-- ==== Sys2Proof/Laws/Invariant.lean ====
section
/-! SUPPORT. When the invariant passes from one state to the next: the ways in which a step can change one port and the holds
(10_state.md R38, R39; 42_fifo_in.md R171, R175, R177). -/

namespace Sys2Proof.Machine

/-- `t` differs from `s` at most in port `p`, which is `q`, in the holds, and in the schedule, program and trace. -/
structure OnlyPort (s t : State) (p : Nat) (q : Port) : Prop where
  ports : t.ports = s.ports.set p q
  params : t.params = s.params
  telem : t.telem = s.telem
  mem : t.mem = s.mem
  dec : t.dec = s.dec

/-- What the new value of a port must satisfy by itself. -/
structure GoodPort (n : Nat) (q : Port) : Prop where
  buffers : buffersOk n q = true
  ok : PortOk n q
  inited : q.inited = true

theorem waitsWith_congr {o : Origin} {s t : State} (h : t.ports = s.ports) (p : Nat) :
    waitsWith o t p ↔ waitsWith o s p := by
  unfold waitsWith
  rw [h]

/-- The buffers of a port keep their form when only other fields change. -/
theorem buffersOk_congr {n : Nat} {q q' : Port} (h1 : q'.inBuf = q.inBuf) (h2 : q'.outBuf = q.outBuf)
    (h : buffersOk n q = true) : buffersOk n q' = true := by
  unfold buffersOk
  rw [h1, h2]
  exact h

/-- Appending below the packet size keeps the form of the buffers (42_fifo_in.md R172). -/
theorem buffersOk_appendIn {n : Nat} {q : Port} (h : buffersOk n q = true) (hl : q.inLen.toNat < n) (b : Byte) :
    buffersOk n (appendIn b q) = true := by
  rw [buffersOk_iff] at h ⊢
  refine ⟨fun x => ?_, h.2⟩
  simp only [appendIn_inBuf]
  exact bufferOk_sel_upd h.1 (bufferOk_insert (h.1 _) hl b) _ _

/-- The invariant reads neither the schedule nor the program nor the trace, and of the stores and DEC only their form. -/
theorem Inv.congr {s t : State} (h : Inv s) (h1 : t.params = s.params) (h2 : t.telem.length = s.telem.length)
    (h3 : t.ports = s.ports) (h4 : Memory.wf t.mem = true) (h5 : DecOk t.dec) (h6 : t.appHold = s.appHold)
    (h7 : t.tickHold = s.tickHold) : Inv t where
  params := h1 ▸ h.params
  telemLe := h2 ▸ h.telemLe
  portsPos := h3 ▸ h.portsPos
  mem := h4
  dec := h5
  buffers := by rw [h1, h3]; exact h.buffers
  port := by rw [h1, h3]; exact h.port
  idlePort := by rw [h3]; exact h.idlePort
  ticks := by rw [h1, h3, h7]; exact h.ticks
  putHold := by intro p; rw [h6, waitsWith_congr h3]; exact h.putHold p
  flushHold := by intro p; rw [h6, h7, waitsWith_congr h3]; exact h.flushHold p
  oneFlush := by rw [h6, h7]; exact h.oneFlush
  holdInited := by rw [h3, h6]; exact h.holdInited

section change

variable {s t : State} {p : Nat} {q q' : Port}

/-- One port changes; the holds that concern hand-offs change so that they still say which port waits. -/
theorem Inv.update (h : Inv s) (hq : s.ports[p]? = some q) (ho : OnlyPort s t p q')
    (hg : GoodPort s.params.packetSize q')
    (htick : q'.timeoutCounter.toNat < s.params.flushTicks ∨
      (t.tickHold = some p ∧ q'.timeoutCounter.toNat = s.params.flushTicks))
    (htick' : ∀ p', p' ≠ p → s.tickHold = some p' → t.tickHold = some p')
    (hput : ∀ p', t.appHold = some (.putHandoff p') ↔
      (if p' = p then ∃ w, q'.inWait = some w ∧ w.origin = .put else s.appHold = some (.putHandoff p')))
    (hfl : ∀ p', (t.appHold = some (.flushHandoff p') ∨ t.tickHold = some p') ↔
      (if p' = p then ∃ w, q'.inWait = some w ∧ w.origin = .flush
        else (s.appHold = some (.flushHandoff p') ∨ s.tickHold = some p')))
    (hone : ∀ p', ¬ (t.appHold = some (.flushHandoff p') ∧ t.tickHold = some p'))
    (hhi : ∀ a, t.appHold = some a → holdPort a = p ∨ s.appHold = some a) : Inv t := by
  have hlt : p < s.ports.length := by
    by_contra hn
    rw [List.getElem?_eq_none (by omega)] at hq
    cases hq
  have get : ∀ p', t.ports[p']? = if p' = p then some q' else s.ports[p']? := by
    intro p'
    rw [ho.ports, List.getElem?_set]
    by_cases e : p = p'
    · subst e; simp [hlt]
    · simp [e, Ne.symm e]
  have hw : ∀ o p', waitsWith o t p' ↔
      (if p' = p then ∃ w, q'.inWait = some w ∧ w.origin = o else waitsWith o s p') := by
    intro o p'
    unfold waitsWith
    rw [get]
    by_cases e : p' = p
    · simp [e, hg.inited]
    · simp [e]
  constructor
  · exact ho.params ▸ h.params
  · exact ho.telem ▸ h.telemLe
  · rw [ho.ports, List.length_set]; exact h.portsPos
  · exact ho.mem ▸ h.mem
  · exact ho.dec ▸ h.dec
  · intro p' q0
    rw [get, ho.params]
    split_ifs
    · rintro ⟨⟩; exact hg.buffers
    · exact h.buffers p' q0
  · intro p' q0
    rw [get, ho.params]
    split_ifs
    · rintro ⟨⟩ _; exact hg.ok
    · exact h.port p' q0
  · intro p' q0
    rw [get]
    split_ifs
    · rintro ⟨⟩ h0; rw [hg.inited] at h0; cases h0
    · exact h.idlePort p' q0
  · intro p' q0
    rw [get, ho.params]
    split_ifs with e
    · rintro ⟨⟩ _; rw [e]; exact htick
    · intro a b
      rcases h.ticks p' q0 a b with x | ⟨x, y⟩
      · exact .inl x
      · exact .inr ⟨htick' p' e x, y⟩
  · intro p'
    rw [hput, hw]
    split_ifs
    · rfl
    · exact h.putHold p'
  · intro p'
    rw [hfl, hw]
    split_ifs
    · rfl
    · exact h.flushHold p'
  · exact hone
  · intro a ha
    by_cases e : holdPort a = p
    · exact ⟨q', by rw [get]; simp [e], hg.inited⟩
    · rw [get]
      simp only [e, if_false]
      exact h.holdInited a ((hhi a ha).resolve_left e)

/-- Nobody stands at a hand-off hold of a port where none is pending. -/
theorem Inv.no_handoff_hold (h : Inv s) (hq : s.ports[p]? = some q) (hw : q.inWait = none) :
    s.appHold ≠ some (.putHandoff p) ∧ s.appHold ≠ some (.flushHandoff p) ∧ s.tickHold ≠ some p := by
  have none : ∀ o, ¬ waitsWith o s p := by
    rintro o ⟨q0, w, a, -, c, -⟩
    rw [hq] at a
    cases a
    rw [hw] at c
    cases c
  exact ⟨fun e => none _ ((h.putHold p).mp e), fun e => none _ ((h.flushHold p).mp (.inl e)),
    fun e => none _ ((h.flushHold p).mp (.inr e))⟩

/-- A port changes and its pending hand-off does not; `APP` may come to stand at an entry hold or in a `GET`. -/
theorem Inv.same_wait (h : Inv s) (hq : s.ports[p]? = some q) (ho : OnlyPort s t p q') (hg : GoodPort s.params.packetSize q')
    (ha : t.appHold = s.appHold ∨ (s.appHold = none ∧ ∃ a, t.appHold = some a ∧ holdPort a = p ∧
      ∀ p', a ≠ .putHandoff p' ∧ a ≠ .flushHandoff p'))
    (hk : t.tickHold = s.tickHold) (hw : q'.inWait = q.inWait)
    (htick : q'.timeoutCounter.toNat < s.params.flushTicks ∨ (q.inited = true ∧ q'.timeoutCounter = q.timeoutCounter)) :
    Inv t := by
  have hA : ∀ p', t.appHold = some (.putHandoff p') ↔ s.appHold = some (.putHandoff p') := by
    intro p'
    rcases ha with ha | ⟨ha, a, hb, -, hc⟩
    · rw [ha]
    · rw [ha, hb]; simp; exact (hc p').1
  have hB : ∀ p', t.appHold = some (.flushHandoff p') ↔ s.appHold = some (.flushHandoff p') := by
    intro p'
    rcases ha with ha | ⟨ha, a, hb, -, hc⟩
    · rw [ha]
    · rw [ha, hb]; simp; exact (hc p').2
  have hW : ∀ o, waitsWith o s p ↔ ∃ w, q'.inWait = some w ∧ w.origin = o := by
    intro o
    unfold waitsWith
    simp only [hq, hw]
    constructor
    · rintro ⟨q0, w, e, -, b, c⟩; cases e; exact ⟨w, b, c⟩
    · rintro ⟨w, b, c⟩
      refine ⟨q, w, rfl, ?_, b, c⟩
      by_contra hn
      rw [h.idlePort p q hq (by simpa using hn)] at b
      cases b
  apply h.update hq ho hg
  · rcases htick with x | ⟨a, b⟩
    · exact .inl x
    · rw [b, hk]; exact h.ticks p q hq a
  · intro p' _ e; rw [hk, e]
  · intro p'
    rw [hA]
    split_ifs with e
    · rw [e, ← hW]; exact h.putHold p
    · rfl
  · intro p'
    rw [hB, hk]
    split_ifs with e
    · rw [e, ← hW]; exact h.flushHold p
    · rfl
  · intro p'; rw [hB, hk]; exact h.oneFlush p'
  · intro a hta
    rcases ha with ha | ⟨-, a', hb, hc, -⟩
    · right; rw [← ha, hta]
    · left; rw [hb] at hta; cases hta; exact hc

/-- `APP` comes to the hand-off hold of a `PUT` (42_fifo_in.md R171, R172). -/
theorem Inv.app_put_holds (h : Inv s) (hq : s.ports[p]? = some q) (hi : q.inited = true) (hw : q.inWait = none)
    (ho : OnlyPort s t p q') (hg : GoodPort s.params.packetSize q') (hc : q'.timeoutCounter = q.timeoutCounter)
    (ha : s.appHold = none) (ha' : t.appHold = some (.putHandoff p)) (hk : t.tickHold = s.tickHold)
    {l : Byte} (hw' : q'.inWait = some ⟨l, .put⟩) : Inv t := by
  have hn := (h.no_handoff_hold hq hw).2.2
  refine h.update hq ho hg ?_ (fun _ _ e => hk ▸ e) ?_ ?_ ?_ ?_
  · rw [hc, hk]; exact h.ticks p q hq hi
  · intro p'; rw [ha', ha, hw']; simp [eq_comm]
  · intro p'; rw [ha', ha, hw', hk]; simp; rintro e rfl; exact hn e
  · intro p'; rw [ha']; simp
  · intro a e; rw [ha'] at e; cases e; exact .inl rfl

/-- `APP` comes to the hand-off hold of a `FLUSH` (R171, R173). -/
theorem Inv.app_flush_holds (h : Inv s) (hq : s.ports[p]? = some q) (hi : q.inited = true) (hw : q.inWait = none)
    (ho : OnlyPort s t p q') (hg : GoodPort s.params.packetSize q') (hc : q'.timeoutCounter = q.timeoutCounter)
    (ha : s.appHold = none) (ha' : t.appHold = some (.flushHandoff p)) (hk : t.tickHold = s.tickHold)
    {l : Byte} (hw' : q'.inWait = some ⟨l, .flush⟩) : Inv t := by
  have hn := (h.no_handoff_hold hq hw).2.2
  refine h.update hq ho hg ?_ (fun _ _ e => hk ▸ e) ?_ ?_ ?_ ?_
  · rw [hc, hk]; exact h.ticks p q hq hi
  · intro p'; rw [ha', ha, hw']; simp
  · intro p'
    rw [ha', ha, hw', hk]
    by_cases e : p' = p <;> simp [e, eq_comm]
    intro e'; exact absurd e'.symm e
  · intro p'; rw [ha', hk]; simp; intro e; subst e; exact hn
  · intro a e; rw [ha'] at e; cases e; exact .inl rfl

/-- The tick handler comes to the hand-off hold of its flush, its count at the threshold (R175). -/
theorem Inv.tick_flush_holds (h : Inv s) (hq : s.ports[p]? = some q) (hw : q.inWait = none) (ho : OnlyPort s t p q')
    (hg : GoodPort s.params.packetSize q') (hc : q'.timeoutCounter.toNat = s.params.flushTicks)
    (ha : s.tickHold = none) (ha' : t.tickHold = some p) (hk : t.appHold = s.appHold)
    {l : Byte} (hw' : q'.inWait = some ⟨l, .flush⟩) : Inv t := by
  have hn := h.no_handoff_hold hq hw
  refine h.update hq ho hg (.inr ⟨ha', hc⟩) (fun p' _ e => by rw [ha] at e; cases e) ?_ ?_ ?_ ?_
  · intro p'
    rw [hk, hw']
    by_cases e : p' = p
    · subst e; simp; exact hn.1
    · simp [e]
  · intro p'
    rw [ha', ha, hw', hk]
    by_cases e : p' = p <;> simp [e, eq_comm]
    intro e'; exact absurd e'.symm e
  · intro p'; rw [ha', hk]; simp; rintro e e'; subst e'; exact hn.2.1 e
  · intro a e; rw [hk] at e; exact .inr e

/-- No two agents stand at the hand-off of one port with different origins. -/
theorem waitsWith_not_both (hp : waitsWith .put s p) (hf : waitsWith .flush s p) : False := by
  obtain ⟨q1, w1, a1, -, b1, c1⟩ := hp
  obtain ⟨q2, w2, a2, -, b2, c2⟩ := hf
  rw [a1] at a2
  cases a2
  rw [b1] at b2
  cases b2
  rw [c1] at c2
  cases c2

/-- `APP`'s pending hand-off is lifted (R170 to R173). -/
theorem Inv.app_released (h : Inv s) (hq : s.ports[p]? = some q) (hi : q.inited = true) (ho : OnlyPort s t p q')
    (hg : GoodPort s.params.packetSize q') (hc : q'.timeoutCounter = q.timeoutCounter)
    (ha : s.appHold = some (.putHandoff p) ∨ s.appHold = some (.flushHandoff p)) (ha' : t.appHold = none)
    (hk : t.tickHold = s.tickHold) (hw' : q'.inWait = none) : Inv t := by
  have hnt : s.tickHold ≠ some p := by
    intro e
    rcases ha with ha | ha
    · exact waitsWith_not_both ((h.putHold p).mp ha) ((h.flushHold p).mp (.inr e))
    · exact h.oneFlush p ⟨ha, e⟩
  refine h.update hq ho hg ?_ (fun _ _ e => hk ▸ e) ?_ ?_ ?_ ?_
  · rw [hc, hk]; exact h.ticks p q hq hi
  · intro p'
    rw [ha', hw']
    rcases ha with ha | ha <;> simp [ha]
    intro e e'; exact absurd e'.symm e
  · intro p'
    rw [ha', hw', hk]
    by_cases e : p' = p
    · subst e; simp; exact hnt
    · rcases ha with ha | ha <;> simp [ha, e]
      intro e'; exact absurd e'.symm e
  · intro p'; rw [ha']; simp
  · intro a e; rw [ha'] at e; cases e

/-- The tick handler's pending hand-off is lifted and its count restarted (R175). -/
theorem Inv.tick_released (h : Inv s) (hq : s.ports[p]? = some q) (ho : OnlyPort s t p q')
    (hg : GoodPort s.params.packetSize q') (hc : q'.timeoutCounter = 0)
    (ha : s.tickHold = some p) (ha' : t.tickHold = none) (hk : t.appHold = s.appHold) (hw' : q'.inWait = none) : Inv t := by
  have hnf : s.appHold ≠ some (.flushHandoff p) := fun e => h.oneFlush p ⟨e, ha⟩
  have hnp : s.appHold ≠ some (.putHandoff p) :=
    fun e => waitsWith_not_both ((h.putHold p).mp e) ((h.flushHold p).mp (.inr ha))
  refine h.update hq ho hg (.inl (by rw [hc]; exact h.params.ticksPos))
    (fun p' e e' => by rw [ha] at e'; cases e'; exact absurd rfl e) ?_ ?_ ?_ ?_
  · intro p'
    rw [hk, hw']
    by_cases e : p' = p
    · subst e; simp; exact hnp
    · simp [e]
  · intro p'
    rw [ha', hw', hk, ha]
    by_cases e : p' = p
    · subst e; simp; exact hnf
    · simp [e]; intro e'; exact absurd e'.symm e
  · intro p'; rw [ha']; simp
  · intro a e; rw [hk] at e; exact .inr e

/-- `APP` leaves a hold that is no hand-off. -/
theorem Inv.leaves_entry_hold (h : Inv s)
    (ha : ∀ p, s.appHold ≠ some (.putHandoff p) ∧ s.appHold ≠ some (.flushHandoff p)) : Inv { s with appHold := none } where
  params := h.params
  telemLe := h.telemLe
  portsPos := h.portsPos
  mem := h.mem
  dec := h.dec
  buffers := h.buffers
  port := h.port
  idlePort := h.idlePort
  ticks := h.ticks
  putHold := by intro p; have := h.putHold p; simp [(ha p).1] at this ⊢; exact this
  flushHold := by intro p; have := h.flushHold p; simp [(ha p).2] at this ⊢; exact this
  oneFlush := by simp
  holdInited := by simp

/-- The length of a pending hand-off is `inLen` (R171). -/
theorem Inv.pendingLen_eq (h : Inv s) (hq : s.ports[p]? = some q) (hi : q.inited = true) : pendingLen q = q.inLen := by
  unfold pendingLen
  cases hw : q.inWait with
  | none => rfl
  | some w =>
    cases ho : w.origin with
    | put => exact ((h.port p q hq hi).putWait w hw ho).2.symm
    | flush => exact ((h.port p q hq hi).flushWait w hw ho).1.symm

/-- A pending hand-off that is granted leaves a good port (R170 to R173). -/
theorem Inv.granted_port (h : Inv s) (hq : s.ports[p]? = some q) (hi : q.inited = true) {w : InWait} (hw : q.inWait = some w) :
    GoodPort s.params.packetSize (finishIn w.origin (grantIn (pendingLen q) q)) := by
  have hok := h.port p q hq hi
  have hpl := h.pendingLen_eq hq hi
  refine ⟨buffersOk_congr (by simp) (by simp) (h.buffers p q hq), ?_, by simp [hi]⟩
  refine portOk_grantIn hok.core h.params.packetPos w.origin (by rw [hpl]) ?_ ?_ ?_
  · rw [hpl]
    cases ho : w.origin with
    | put =>
      obtain ⟨h1, h2⟩ := hok.putWait w hw ho
      rw [h2]; omega
    | flush =>
      have := hok.inLenLt (by rw [hw]; rintro _ ⟨⟩; exact ho)
      omega
  · intro ho
    obtain ⟨h1, h2⟩ := hok.putWait w hw ho
    rw [hpl, h2]
    exact h1
  · intro ho
    cases hf : q.flushInProgress with
    | false => rfl
    | true =>
      obtain ⟨w', h1, h2⟩ := hok.guard.mp hf
      rw [hw] at h1
      cases h1
      rw [ho] at h2
      cases h2

end change

end Sys2Proof.Machine
end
★ ★ ★ ★
* **TRY IT**
Repeat, word for word, the lines above between the line holding "obtain ⟨q2, w2, a2, -, b2, c2⟩ := hf" and the line holding "ha) ((h.flushHold p).mp (.inr e))", inclusive; omit everything else.

* **OUTPUT FOR THIS TASK**
  obtain ⟨q2, w2, a2, -, b2, c2⟩ := hf
  rw [a1] at a2
  cases a2
  rw [b1] at b2
  cases b2
  rw [c1] at c2
  cases c2

/-- `APP`'s pending hand-off is lifted (R170 to R173). -/
theorem Inv.app_released (h : Inv s) (hq : s.ports[p]? = some q) (hi : q.inited = true) (ho : OnlyPort s t p q')
    (hg : GoodPort s.params.packetSize q') (hc : q'.timeoutCounter = q.timeoutCounter)
    (ha : s.appHold = some (.putHandoff p) ∨ s.appHold = some (.flushHandoff p)) (ha' : t.appHold = none)
    (hk : t.tickHold = s.tickHold) (hw' : q'.inWait = none) : Inv t := by
  have hnt : s.tickHold ≠ some p := by
    intro e
    rcases ha with ha | ha
    · exact waitsWith_not_both ((h.putHold p).mp ha) ((h.flushHold p).mp (.inr e))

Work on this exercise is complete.